/-- Packets are routed, detoured, dropped and delivered. A head that no earlier packet of its order holds back is routed: one of a reserved
operation, or for an endpoint this device does not have, is dropped and counted in BAD_OP; one at its last hop in LIMIT; one with no
candidate live or in retrain, or at its third detour, in UNREACHABLE. A head with one live minimal candidate whose channel holds the
credits, and whose egress regulator admits it, goes to its port with one hop less; with none minimal it takes a detour, at most two. After 1
µs a waiting head with no adaptive credit may take an escape channel. A packet for this device is delivered: a WRITE of a member is checked
and stored in its partition or joins the inbox ring, that of a twin's device is stored in its mirror pages, that of a non-member is dropped,
counted and reported; a management answer reaches its reader. A memory reply with a stale tag is dropped and counted. (R208, R331, R342,
R348, R349, R351, R352, R456) -/
def Obligations.RoutingAndDelivery : Prop :=
  (∀ (s : State) (t k : Nat) (h : RouteWait), s.fab.heads[k]? = some h → (s.fab.heads.take k).any (fun g => behind g.pkt h.pkt) = false →
    (h.pkt.op = 0 ∨ 4 < h.pkt.op ∨ (h.pkt.dst = s.fabAddr ∧ s.endpointOk h.pkt = false)) →
    ∃ s', exec (.packetHeadRoute t k) s = .next s' ∧ s'.fab.heads = s.fab.heads.erase h ∧ s'.fab.delivered = s.fab.delivered ∧
      s'.rd F.FAB_DROP_BAD_OP = counted F.FAB_DROP_BAD_OP (s.rd F.FAB_DROP_BAD_OP) 1 ∧ sameBut [fkey F.FAB_DROP_BAD_OP] s s' ∧ sameMem s s') ∧
  (∀ (s : State) (t k : Nat) (h : RouteWait), s.fab.heads[k]? = some h → (s.fab.heads.take k).any (fun g => behind g.pkt h.pkt) = false →
    1 ≤ h.pkt.op → h.pkt.op ≤ 4 → h.pkt.dst ≠ s.fabAddr → h.pkt.hops ≤ 1 →
    ∃ s', exec (.packetHeadRoute t k) s = .next s' ∧ s'.fab.heads = s.fab.heads.erase h ∧
      s'.rd F.FAB_DROP_LIMIT = counted F.FAB_DROP_LIMIT (s.rd F.FAB_DROP_LIMIT) 1 ∧ sameBut [fkey F.FAB_DROP_LIMIT] s s' ∧ sameMem s s') ∧
  (∀ (s : State) (t k vc : Nat) (h : RouteWait), s.fab.heads[k]? = some h → (s.fab.heads.take k).any (fun g => behind g.pkt h.pkt) = false →
    1 ≤ h.pkt.op → h.pkt.op ≤ 4 → h.pkt.dst ≠ s.fabAddr → 2 ≤ h.pkt.hops →
    vc = opVc h.pkt.op + (if h.escapes || h.pkt.ordered then 1 else 0) →
    ((∀ c, c < 4 → s.liveFor h.pkt vc c = none ∧ s.kept h.pkt.dst c = false) ∨
     (2 ≤ h.pkt.detours ∧ s.liveMinimal h.pkt vc = [] ∧ (∃ c, c < 4 ∧ (s.liveFor h.pkt vc c).isSome = true) ∧
       ∀ c, c < 4 → s.minimal h.pkt.dst c = true → s.kept h.pkt.dst c = false)) →
    ∃ s', exec (.packetHeadRoute t k) s = .next s' ∧ s'.fab.heads = s.fab.heads.erase h ∧
      s'.rd F.FAB_DROP_UNREACHABLE = counted F.FAB_DROP_UNREACHABLE (s.rd F.FAB_DROP_UNREACHABLE) 1 ∧
      sameBut [fkey F.FAB_DROP_UNREACHABLE] s s' ∧ sameMem s s') ∧
  (∀ (s : State) (t k c i vc : Nat) (h : RouteWait), s.fab.heads[k]? = some h →
    (s.fab.heads.take k).any (fun g => behind g.pkt h.pkt) = false → 1 ≤ h.pkt.op → h.pkt.op ≤ 4 → h.pkt.dst ≠ s.fabAddr →
    2 ≤ h.pkt.hops → vc = opVc h.pkt.op + (if h.escapes || h.pkt.ordered then 1 else 0) → s.liveMinimal h.pkt vc = [c] →
    s.liveFor h.pkt vc c = some i → pktFlits h.pkt ≤ s.freeCredits i vc →
    (s.egressNeed h h.pkt = 0 ∨ s.mayDraw h.pkt.srcEp 2 (s.egressNeed h h.pkt) = true) →
    ∃ s', exec (.packetHeadRoute t k) s = .next s' ∧ s'.fab.heads = s.fab.heads.erase h ∧
      (s'.port i).dataQ = (s.port i).dataQ ++
        [{ pkt := { h.pkt with hops := h.pkt.hops - 1 }, vc := vc, from_ := h.from_, tag := h.tag }] ∧
      (s.egressNeed h h.pkt = 0 → s' = { s with now := s'.now, fab := s'.fab }) ∧
      (s.egressNeed h h.pkt ≠ 0 →
        s'.rd F.BWG_STATE_LEVEL h.pkt.srcEp 2 = (s.rd F.BWG_STATE_LEVEL h.pkt.srcEp 2 - s.egressNeed h h.pkt) % 2 ^ F.BWG_STATE_LEVEL.width ∧
        s'.rd F.BWG_SPENT_SPENT h.pkt.srcEp 2 =
          counted F.BWG_SPENT_SPENT (s.rd F.BWG_SPENT_SPENT h.pkt.srcEp 2) (s.egressNeed h h.pkt) ∧
        sameBut [fkey F.BWG_STATE_LEVEL h.pkt.srcEp 2, fkey F.BWG_SPENT_SPENT h.pkt.srcEp 2] s s') ∧ sameMem s s') ∧
  (∀ (s : State) (t k c i vc : Nat) (h : RouteWait), s.fab.heads[k]? = some h →
    (s.fab.heads.take k).any (fun g => behind g.pkt h.pkt) = false → 1 ≤ h.pkt.op → h.pkt.op ≤ 4 → h.pkt.dst ≠ s.fabAddr →
    2 ≤ h.pkt.hops → vc = opVc h.pkt.op + (if h.escapes || h.pkt.ordered then 1 else 0) → s.liveMinimal h.pkt vc = [] →
    (∀ b, b < 4 → s.minimal h.pkt.dst b = true → s.kept h.pkt.dst b = false) → c < 4 →
    s.liveFor h.pkt vc c = some i → (∀ b, b < c → s.liveFor h.pkt vc b = none) → h.pkt.detours < 2 → pktFlits h.pkt ≤ s.freeCredits i vc →
    s.egressNeed h h.pkt = 0 →
    ∃ s', exec (.packetHeadRoute t k) s = .next s' ∧ s'.fab.heads = s.fab.heads.erase h ∧
      (s'.port i).dataQ = (s.port i).dataQ ++
        [{ pkt := { h.pkt with hops := h.pkt.hops - 1, detours := h.pkt.detours + 1 }, vc := vc, from_ := h.from_, tag := h.tag }] ∧
      s' = { s with now := s'.now, fab := s'.fab }) ∧
  (∀ (s : State) (t k : Nat) (h : RouteWait), s.fab.heads[k]? = some h → (s.fab.heads.take k).any (fun g => behind g.pkt h.pkt) = false →
    h.pkt.dst = s.fabAddr → s.endpointOk h.pkt = true →
    ∃ s', exec (.packetHeadRoute t k) s = .next s' ∧ s'.fab.heads = s.fab.heads.erase h ∧
      s'.fab.delivered = s.fab.delivered ++ (if h.pkt.op = 3 then [] else [h.pkt]) ∧ s' = { s with now := s'.now, fab := s'.fab }) ∧
  (∀ (s : State) (t k : Nat) (h : RouteWait), s.fab.heads[k]? = some h → h.escapes = false → h.pkt.ordered = false →
    h.since + 1000 ≤ max s.now t → s.adaptive h.pkt ≠ [] →
    ((s.adaptive h.pkt).filterMap (s.liveFor h.pkt (opVc h.pkt.op))).all (fun i => decide (s.freeCredits i (opVc h.pkt.op) < pktFlits h.pkt)) = true →
    ∃ s', exec (.escapeTimeout t k) s = .next s' ∧ s'.fab.heads = s.fab.heads.set k { h with escape := true } ∧
      s' = { s with now := s'.now, fab := s'.fab }) ∧
  (∀ (s : State) (t k : Nat) (x : Pkt), s.fab.delivered[k]? = some x → (s.fab.delivered.take k).any (fun y => behind y x) = false →
    x.op = 1 → aget s.restores x.dstEp = none → s.mirrorWrite x = false → s.localMember x.dstEp = true → s.toInboxPage x.dstEp x.arg = false →
    exec (.writePacket t k true) s =
      .next (({ s.tick t with fab := { s.fab with delivered := s.fab.delivered.eraseIdx k } } : State).devWrite 4 0x5A x.dstEp x.arg x.data).2) ∧
  (∀ (s : State) (t k : Nat) (member : Bool) (x : Pkt), s.fab.delivered[k]? = some x → (s.fab.delivered.take k).any (fun y => behind y x) = false →
    x.op = 1 → aget s.restores x.dstEp = none → s.mirrorWrite x = true →
    exec (.writePacket t k member) s =
      .next (({ s.tick t with fab := { s.fab with delivered := s.fab.delivered.eraseIdx k } } : State).devWrite 4 0x5A x.dstEp x.arg x.data true).2) ∧
  (∀ (s : State) (t k : Nat) (x : Pkt), s.fab.delivered[k]? = some x → (s.fab.delivered.take k).any (fun y => behind y x) = false →
    x.op = 1 → aget s.restores x.dstEp = none → s.mirrorWrite x = false → s.localMember x.dstEp = true → s.toInboxPage x.dstEp x.arg = true →
    (s.checkAccess 4 0x5A x.dstEp x.arg x.data.length true false).1 = none →
    ∃ s', exec (.writePacket t k true) s = .next s' ∧
      (s'.ledger x.dstEp).inQ = (s.ledger x.dstEp).inQ ++ (List.range (x.data.length / 64)).map (fun j => slice x.data (64 * j) 64) ∧
      s'.fab.delivered = s.fab.delivered.eraseIdx k ∧ s'.regs = s.regs ∧ sameMem s s') ∧
  (∀ (s : State) (t k : Nat) (x : Pkt), s.fab.delivered[k]? = some x → (s.fab.delivered.take k).any (fun y => behind y x) = false →
    x.op = 1 → aget s.restores x.dstEp = none → s.mirrorWrite x = false →
    ∃ s' r, exec (.writePacket t k false) s = .next s' ∧ s'.fab.delivered = s.fab.delivered.eraseIdx k ∧
      s'.rd F.FAB_DROP_NOT_PERMITTED = counted F.FAB_DROP_NOT_PERMITTED (s.rd F.FAB_DROP_NOT_PERMITTED) 1 ∧ r.cls = 5 ∧ r.level = 1 ∧
      r.part = x.dstEp ∧ r.addr = x.arg ∧ s'.fc = reported s t r ∧ sameBut [fkey F.FAB_DROP_NOT_PERMITTED] s s' ∧ sameMem s s') ∧
  (∀ (s : State) (t k : Nat) (x : Pkt), s.fab.delivered[k]? = some x → (s.fab.delivered.take k).any (fun y => behind y x) = false → x.op = 4 →
    ∃ s', exec (.mgmtRsp t k) s = .next s' ∧ s'.host.readBack = x.data ∧ s'.fab.delivered = s.fab.delivered.eraseIdx k ∧
      s' = { s with now := s'.now, fab := s'.fab, host := s'.host }) ∧
  (∀ (s : State) (t p gen id : Nat) (reject : Option Nat), p < 16 → gen ≠ s.genOf p →
    ∃ s', exec (.memoryReplyReturn t p gen id reject) s = .next s' ∧
      s'.rd F.HNG_STALE_REPLIES p = counted F.HNG_STALE_REPLIES (s.rd F.HNG_STALE_REPLIES p) 1 ∧ sameBut [fkey F.HNG_STALE_REPLIES p] s s' ∧
      s' = { s with now := s'.now, regs := s'.regs }) ∧
  (∀ (s : State) (t p id : Nat) (j : Job), p < 16 → j ∈ s.jobs → j.p = p → j.id = id →
    ∃ s', exec (.memoryReplyReturn t p (s.genOf p) id none) s = .next s' ∧ s' = { s with now := s'.now }) ∧
  (∀ (s : State) (t p id code : Nat), p < 16 →
    ∃ s' r, exec (.memoryReplyReturn t p (s.genOf p) id (some code)) s = .next s' ∧ r.level = 1 ∧ r.part = p ∧ r.code = code ∧
      s'.fc = reported s t r ∧ s' = { s with now := s'.now, fc := s'.fc })

/-- Isolation, device time and neighbour queries. A write to FAB_ISOLATE by the management core or PF0 outside the safe state takes every UP
FABRIC port that its bits isolate to ISOLATE and every other isolated one back to UP with its DATA stopped until RECONCILE; in the safe
state, or by a VF, it does nothing, and by a Belfry core it is a level 1 security fault. A time exchange with the neighbour toward the
master shows the offset, with SYNCED where it is within 20 ns, and holds the link delay; with the master out of reach MASTER_LOST reads 1
and SYNCED clears after 10 s. A neighbour query goes out on every UP port and is answered on its port; a second answer in succession older
than 1 s sets NBR_FW_STALE. (R340, R354, R362, R363, R364) -/
def Obligations.IsolationTimeAndPeers : Prop :=
  (∀ (s : State) (t value : Nat) (who : Requester), (who = .mgt ∨ who = .pf0) → s.safe = false →
    ∃ s', exec (.fabIsolateWrite t who value) s = .next s' ∧ s'.rd F.FAB_ISOLATE_DEVICE = bits value 63 1 ∧
      s'.rd F.FAB_ISOLATE_PORTS = bits value 0 32 ∧
      (∀ i, i < 32 → s.rd F.FAB_PORT_ROLE i = 1 → s.pstate i = 2 → (value.testBit 63 || value.testBit i) = true → s'.pstate i = 5) ∧
      (∀ i, i < 32 → s.rd F.FAB_PORT_ROLE i = 1 → s.pstate i = 5 → (value.testBit 63 || value.testBit i) = false →
        s'.pstate i = 2 ∧ (s'.port i).paused = true) ∧
      (∀ i, s.rd F.FAB_PORT_ROLE i ≠ 1 → s'.pstate i = s.pstate i) ∧ (∀ i, s.pstate i ≠ 2 → s.pstate i ≠ 5 → s'.pstate i = s.pstate i) ∧
      sameRegsBut [.FAB_ISOLATE, .FAB_PORT] s s' ∧ sameMem s s') ∧
  (∀ (s : State) (t value : Nat) (who : Requester), (who = .mgt ∨ who = .pf0) → s.safe = true →
    exec (.fabIsolateWrite t who value) s = .next (s.tick t)) ∧
  (∀ (s : State) (t value v : Nat), exec (.fabIsolateWrite t (.vf v) value) s = .next (s.tick t)) ∧
  (∀ (s : State) (t value p : Nat),
    ∃ s' r, exec (.fabIsolateWrite t (.bfy p) value) s = .next s' ∧ r.cls = 5 ∧ r.level = 1 ∧ r.part = p ∧ s'.fc = reported s t r ∧
      s' = { s with now := s'.now, fc := s'.fc }) ∧
  (∀ (s s1 : State) (t i t1 t2 t3 t4 : Nat) (ms : List Nat) (off : Int), i < 32 →
    s1 = { s with fab := { s.fab with masters := ms.filter (fun a => decide (a ≠ s.fabAddr)) } } → s1.timeMaster ≠ s.fabAddr →
    s1.masterPort = some i → off = (((t1 : Int) - t2) + ((t4 : Int) - t3)) / 2 →
    ∃ s', exec (.timeExchange t i t1 t2 t3 t4 ms) s = .next s' ∧ s'.rd F.FAB_TIME_OFFSET_PS = unsigned off 32 ∧
      s'.on F.FAB_TIME_SYNCED = decide (-20000 ≤ off ∧ off ≤ 20000) ∧ s'.rd F.FAB_TIME_MASTER_LOST = 0 ∧
      s'.rd F.FAB_TIME_MASTER_ADDR = s1.timeMaster % 2 ^ 16 ∧ (s'.port i).delayPs = (((t4 : Int) - t1) - ((t3 : Int) - t2)) / 2 ∧
      sameBut [fkey F.FAB_TIME_OFFSET_PS, fkey F.FAB_TIME_SYNCED, fkey F.FAB_TIME_MASTER_LOST, fkey F.FAB_TIME_MASTER_ADDR] s s' ∧
      s' = { s with now := s'.now, regs := s'.regs, fab := s'.fab }) ∧
  (∀ (s s1 : State) (t i t1 t2 t3 t4 : Nat) (ms : List Nat), i < 32 →
    s1 = { s with fab := { s.fab with masters := ms.filter (fun a => decide (a ≠ s.fabAddr)) } } → s1.timeMaster = s.fabAddr →
    ∃ s', exec (.timeExchange t i t1 t2 t3 t4 ms) s = .next s' ∧ s'.rd F.FAB_TIME_MASTER_ADDR = s.rd F.FAB_ADDR_ADDRESS % 2 ^ 16 ∧
      sameBut [fkey F.FAB_TIME_MASTER_ADDR] s s' ∧ s' = { s with now := s'.now, regs := s'.regs, fab := s'.fab }) ∧
  (∀ (s : State) (t since : Nat), s.timeMaster ≠ s.fabAddr → s.reachable s.timeMaster = false → since = s.fab.masterGone.getD (max s.now t) →
    ∃ s', exec (.masterLost t) s = .next s' ∧ s'.rd F.FAB_TIME_MASTER_LOST = 1 ∧ s'.fab.masterGone = some since ∧
      (since + 10000000000 ≤ max s.now t → s'.rd F.FAB_TIME_SYNCED = 0) ∧
      (max s.now t < since + 10000000000 → s'.rd F.FAB_TIME_SYNCED = s.rd F.FAB_TIME_SYNCED) ∧
      sameBut [fkey F.FAB_TIME_MASTER_LOST, fkey F.FAB_TIME_SYNCED] s s' ∧ s' = { s with now := s'.now, regs := s'.regs, fab := s'.fab }) ∧
  (∀ (s : State) (t : Nat),
    ∃ s', exec (.peerQuerySend t) s = .next s' ∧ (∀ i, i ∈ s.upPorts → (s'.port i).linkQ = (s.port i).linkQ ++ [.peerQuery]) ∧
      (∀ i, i ∉ s.upPorts → s'.port i = s.port i) ∧ s' = { s with now := s'.now, fab := s'.fab }) ∧
  (∀ (s : State) (t i : Nat), i < 32 → (s.pstate i = 2 ∨ s.pstate i = 5) →
    ∃ s' stg gua, exec (.peerQuery t i none) s = .next s' ∧
      (s'.port i).linkQ = (s.port i).linkQ ++ [.peerAnswer stg gua (min (s.tick t).recentRestarts 255) (s.tick t).fwAge] ∧
      stg = (s.tick t).stored .AON_STAGE 0 0 ∧ gua = (s.tick t).stored .MGT_GUARANTEE 0 0 ∧ s' = { s with now := s'.now, fab := s'.fab }) ∧
  (∀ (s : State) (t i age : Nat), i < 32 → (s.pstate i = 2 ∨ s.pstate i = 5) → 1000000 < age → 1 ≤ (s.port i).fwOld →
    s.on F.FAB_PORT_NBR_FW_STALE i = false →
    ∃ s' r, exec (.peerQuery t i (some age)) s = .next s' ∧ s'.rd F.FAB_PORT_NBR_FW_STALE i = 1 ∧ r.cls = 3 ∧ r.level = 0 ∧ r.code = 5 ∧
      s'.fc = reported s t r ∧ sameBut [fkey F.FAB_PORT_NBR_FW_STALE i] s s' ∧ sameMem s s') ∧
  (∀ (s : State) (t i age : Nat), i < 32 → (s.pstate i = 2 ∨ s.pstate i = 5) → age ≤ 1000000 →
    ∃ s', exec (.peerQuery t i (some age)) s = .next s' ∧ (s'.port i).fwOld = 0 ∧ s'.regs = s.regs ∧ sameMem s s')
┄┄┄┄┄┄┄┄┄┄┄┄┄┄┄┄┄┄┄┄
ABOUT THIS TASK => How many of the lines above hold "host"? Answer with only the number.

COMPLETED EXERCISE => 2